# ISO of a Maltese puppy or young one



## Delilahs Mommy (Nov 22, 2009)

Hi all!

My best friend of 20 yrs is wanting to get her Mom a maltese puppy as a companion. Her husband of 49 years past away unexpectedly in June and needless to say it's been rough on her. My friend of course can't afford the pricess that most of us paid for our malt babies (she said about 400.00) but I had to enlighten her real quick on that. So anyway, if anyone knows of any malts puppies to a year old. Please let me know. She lives alone and has no other pets. 

Thanks ya'll!!

ETA~ She wants a female


----------



## pammy4501 (Aug 8, 2007)

Maybe she could consider a rescue group or a retiree. Edie (plenty of pets) might know.


----------



## mss (Mar 1, 2006)

I assumed she did want to help them find a rescue, as this is the rescue forum.

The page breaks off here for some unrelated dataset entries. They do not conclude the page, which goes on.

theorem startBreaker_restarted (parked : Option Bool) :
    Breaker.restarted (parked == some true) =
      ⟨if parked = some true then .parked else .fault .notParked, ⟨false, 0⟩, ⟨false, 0⟩, none⟩ := by
  unfold Breaker.restarted
  simp only [beq_iff_eq]
  rfl

/-- The state of an input taken at the restart HALT and the breaker. -/
def inputTaken (i : InputNo) (x : InputState) (s : State) : State :=
  { s with
    field := { s.field with inputs := s.field.inputs.set i x }
    restartCauses :=
      if i = stopLoopInput ∧ x.conditioned = some false then { s.restartCauses with stopLoop := true }
      else s.restartCauses
    breaker :=
      if s.straps.role = .tip ∧ i = parkInput then
        ⟨if x.conditioned = some true then .parked else .fault .notParked, ⟨false, 0⟩, ⟨false, 0⟩, none⟩
      else s.breaker }

theorem takeFirst_eq (i : InputNo) (x : InputState) (s : State) : s.takeFirst i x = inputTaken i x s := by
  unfold State.takeFirst State.startBreaker State.startLoop inputTaken
  rw [← startBreaker_restarted, ← union_ofStopLoop]
  by_cases hl : i = stopLoopInput ∧ x.conditioned = some false
  · rw [if_pos hl, if_pos hl]
    by_cases hb : s.straps.role = .tip ∧ i = parkInput
    · rw [if_pos hb]; exact if_pos hb
    · rw [if_neg hb]; exact if_neg hb
  · rw [if_neg hl, if_neg hl]
    by_cases hb : s.straps.role = .tip ∧ i = parkInput
    · rw [if_pos hb]; exact if_pos hb
    · rw [if_neg hb]; exact if_neg hb

/-- An input's first state, with what the last of them brings. -/
theorem firstState_eq {s : State} {i : InputNo} (x : InputState) (hm : s.mode = .starting)
    (h : s.conditioned i = none) : s.firstState i x = firstStateTaken i x s := by
  rw [firstState_taken x hm h, takeFirst_eq]
  by_cases hlast : (∀ j : InputNo, (inputTaken i x s).conditioned j ≠ none) ∧ s.blocksStarted = false
  · rw [startBlocks_last ((allConditioned_iff _).mpr hlast.1) hlast.2, startSequencers_eq, ← wetEvaluated_eq]
    exact (if_pos hlast).symm
  · rw [startBlocks_waits]
    · exact (if_neg hlast).symm
    · obtain h | h := Classical.not_and_iff_not_or_not.mp hlast
      · exact .inl (Bool.eq_false_iff.mpr fun hk => h ((allConditioned_iff _).mp hk))
      · exact .inr (Bool.of_not_eq_false h)

/-- Settles O47. -/
theorem inputsConditioned : Obligations.InputsConditioned :=
  fun _ _ _ _ => ⟨exec_inputAlone, fun hm h =>
    ⟨congrArg Host.Outcome.next (firstState_eq _ hm h), congrArg Host.Outcome.next (firstState_eq _ hm h)⟩⟩

/-! ## Restarts (R179, R180) -/

theorem exec_restart (cold : Bool) (pins : StrapPins) (s : State) :
    exec (if cold = true then .coldRestart pins else .warmRestart pins) s = .next (s.restart cold pins) := by
  cases cold <;> rfl

theorem nat2_eq (m : Memory) (a : Nat) : m.nat2 a = twoAt m a := by
  unfold Memory.nat2 twoAt byteAt word16
  rw [BitVec.toNat_append, Nat.shiftLeft_eq, Nat.mul_comm, ← Nat.two_pow_add_eq_or_of_lt (BitVec.isLt _)]

theorem headroom_clamped (m : Memory) : (rangeHeadroom m).clamped = true ↔ 2000 < twoAt m (passAt m + 60) := by
  unfold rangeHeadroom Ranged.clamped Ranged.value
  rw [nat2_eq, bne_iff_ne]
  show max 0 (min (twoAt m (passAt m + 60)) 2000) ≠ twoAt m (passAt m + 60) ↔ _
  omega

theorem marks_iff (straps : Straps) (t : Store) :
    t.marks straps = true ↔ ProfileMarked (imageFailure t.image t.torn straps) t.image := by
  unfold Store.marks ProfileMarked Store.failure
  cases imageFailure t.image t.torn straps with
  | none => simp
  | some r => cases r <;> simp [headroom_clamped]

theorem store_profile_passed {straps : Straps} {t : Store} (h : imageFailure t.image t.torn straps = none) :
    t.profile straps = some (imageProfile t.image) ∧
    t.result straps = if clampCount t.image = 0 then .valid else .validClamped (clampCount t.image) := by
  unfold Store.profile Store.result Store.failure
  rw [h]
  exact ⟨rfl, rfl⟩

theorem store_profile_failed {straps : Straps} {t : Store} {why : ProfileReason}
    (h : imageFailure t.image t.torn straps = some why) :
    t.profile straps = none ∧ t.result straps = .invalid why := by
  unfold Store.profile Store.result Store.failure
  rw [h]
  exact ⟨rfl, rfl⟩
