-- ==== Sys2Proof/Syntax.lean ====
section
/-!
DEFINITION. The instructions of MDE: the thirteen commands a host writes to CMD (30_encoding.md R93) and the four step
kinds the sequencer decodes from STEP (R101). One constructor per row of spec/opcode_table.json.
-/

namespace Sys2Proof

/-- One row of the opcode table each. -/
inductive Instr where
  | nop
  | md5Init
  /-- PUSH with `n` = ARG. Every 8-bit ARG is well formed (R95); only 1..4 is accepted. -/
  | push (n : Byte)
  | md5Final
  | hmacKeyInit
  | hmacStart
  | hmacFinal
  | encHex
  | encB64
  | encRadix
  | selftest
  | ack
  | softReset
  /-- A step of round 1. `n` is the whole step number STEP[5:0] (R101). -/
  | stepFf (n : BitVec 6)
  /-- A step of round 2. -/
  | stepGg (n : BitVec 6)
  /-- A step of round 3. -/
  | stepHh (n : BitVec 6)
  /-- A step of round 4. -/
  | stepIi (n : BitVec 6)
deriving DecidableEq, Repr

/-- The two encoded objects that name an instruction: a command word (format CMD, R90) and a step number (format SEQ,
R101). -/
inductive Encoded where
  | cmd (w : Word)
  | seq (n : BitVec 6)
deriving DecidableEq, Repr

/-- The "engine" commands of R93: those that set BUSY and complete later. ACK and SOFT_RESET are "immediate". -/
def Instr.isEngine : Instr → Bool
  | .nop | .md5Init | .push _ | .md5Final | .hmacKeyInit | .hmacStart | .hmacFinal => true
  | .encHex | .encB64 | .encRadix | .selftest => true
  | .ack | .softReset => false
  | .stepFf _ | .stepGg _ | .stepHh _ | .stepIi _ => false

/-- The instructions a host can write to CMD: the rows of format CMD. -/
def Instr.isCommand : Instr → Bool
  | .ack | .softReset => true
  | i => i.isEngine

end Sys2Proof
end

I think I've read about a few lately  (the Oregon rescues and the Las Vegas rescues). :wub:


----------



## Nikki's Mom (Feb 13, 2008)

petfinder.com has tons of rescues.


----------



## Delilahs Mommy (Nov 22, 2009)

Well, they didn't get one from a rescue like I was hoping. They found a local breeder who had a couple of pups. Way to young to be from Mama. But the parents are within breed standard as far as weight go. First thing out of Mrs. A's mouth was how come she doesn't look like yours? All I could tell her is because mine came from a breeder who was trying to achieve a specific look in her lines to produce healthy, sound dogs for potential show. 

The puppy is 7 weeks old, so I am sure I am going to be getting lots of questions. I really wish they could have gotten a rescue.


----------



## pammy4501 (Aug 8, 2007)

Ugh! I guess she got exactly what she wanted, a cheap young puppy! Too bad she didn't listen to you!


----------



## Delilahs Mommy (Nov 22, 2009)

Yep. Well I just hope the puppy is healthy. I told her to take her to the vet first thing in the morning for a complete check up. The Mama was 5 yrs old and the Daddy 8. Accidental mating, so he said. Yeah right! Why weren't they spayed or neutered years ago is what I am thinking. But you can only tell people so much.


----------



## plenty pets 20 (Jul 8, 2006)

No reputable breeder will sell a dog that young. :w00t: Too bad for the puppy and them. Are they aware of puppymills?? :angry:


----------



## pammy4501 (Aug 8, 2007)

Delilahs Mommy said:


> Yep. Well I just hope the puppy is healthy. I told her to take her to the vet first thing in the morning for a complete check up. The Mama was 5 yrs old and the Daddy 8. Accidental mating, so he said. Yeah right! Why weren't they spayed or neutered years ago is what I am thinking. But you can only tell people so much.


 Accidental my a**!:angry:


----------



## Delilahs Mommy (Nov 22, 2009)

Oh I agree Edie and I told them all that and then some. But all I heard, was well this is all we can afford. I did try! and I didn't expect them to actually take this puppy. I thought they were just going to look at it. But, like I told her, if you see it, you will want it. 

Isn't that a little old for the dogs to be bred?


----------



## plenty pets 20 (Jul 8, 2006)

A lot of people breed females at age 5 or 6, but after that a good breeder will retire them. Too bad they didnt contact AMA or any rescue organization. We dont normally get puppies, but do get very young dogs often and it would be cheaper then the $400 they paid.


----------



## Snowbody (Jan 3, 2009)

Oh Laura. I can't believe they did that especially after what you went through with Dixie. Didn't your friend know about that? I would have thought that would have been scary enough for her to listen to you. Boy seven weeks is way too young. This woman will have her hands full and I just hope the pup will end up healthy or she'll be spending a lot more than $400 on vet bills. Thank you for trying. Some people never listen -- I've had that happen with one of my neighbors with a Havenese from a BYB. She insisted she knew better and dismissed my urgings to a legit breeder. Now she has a pup with a massive underbite (and who knows what else) who she paid a fortune for.


----------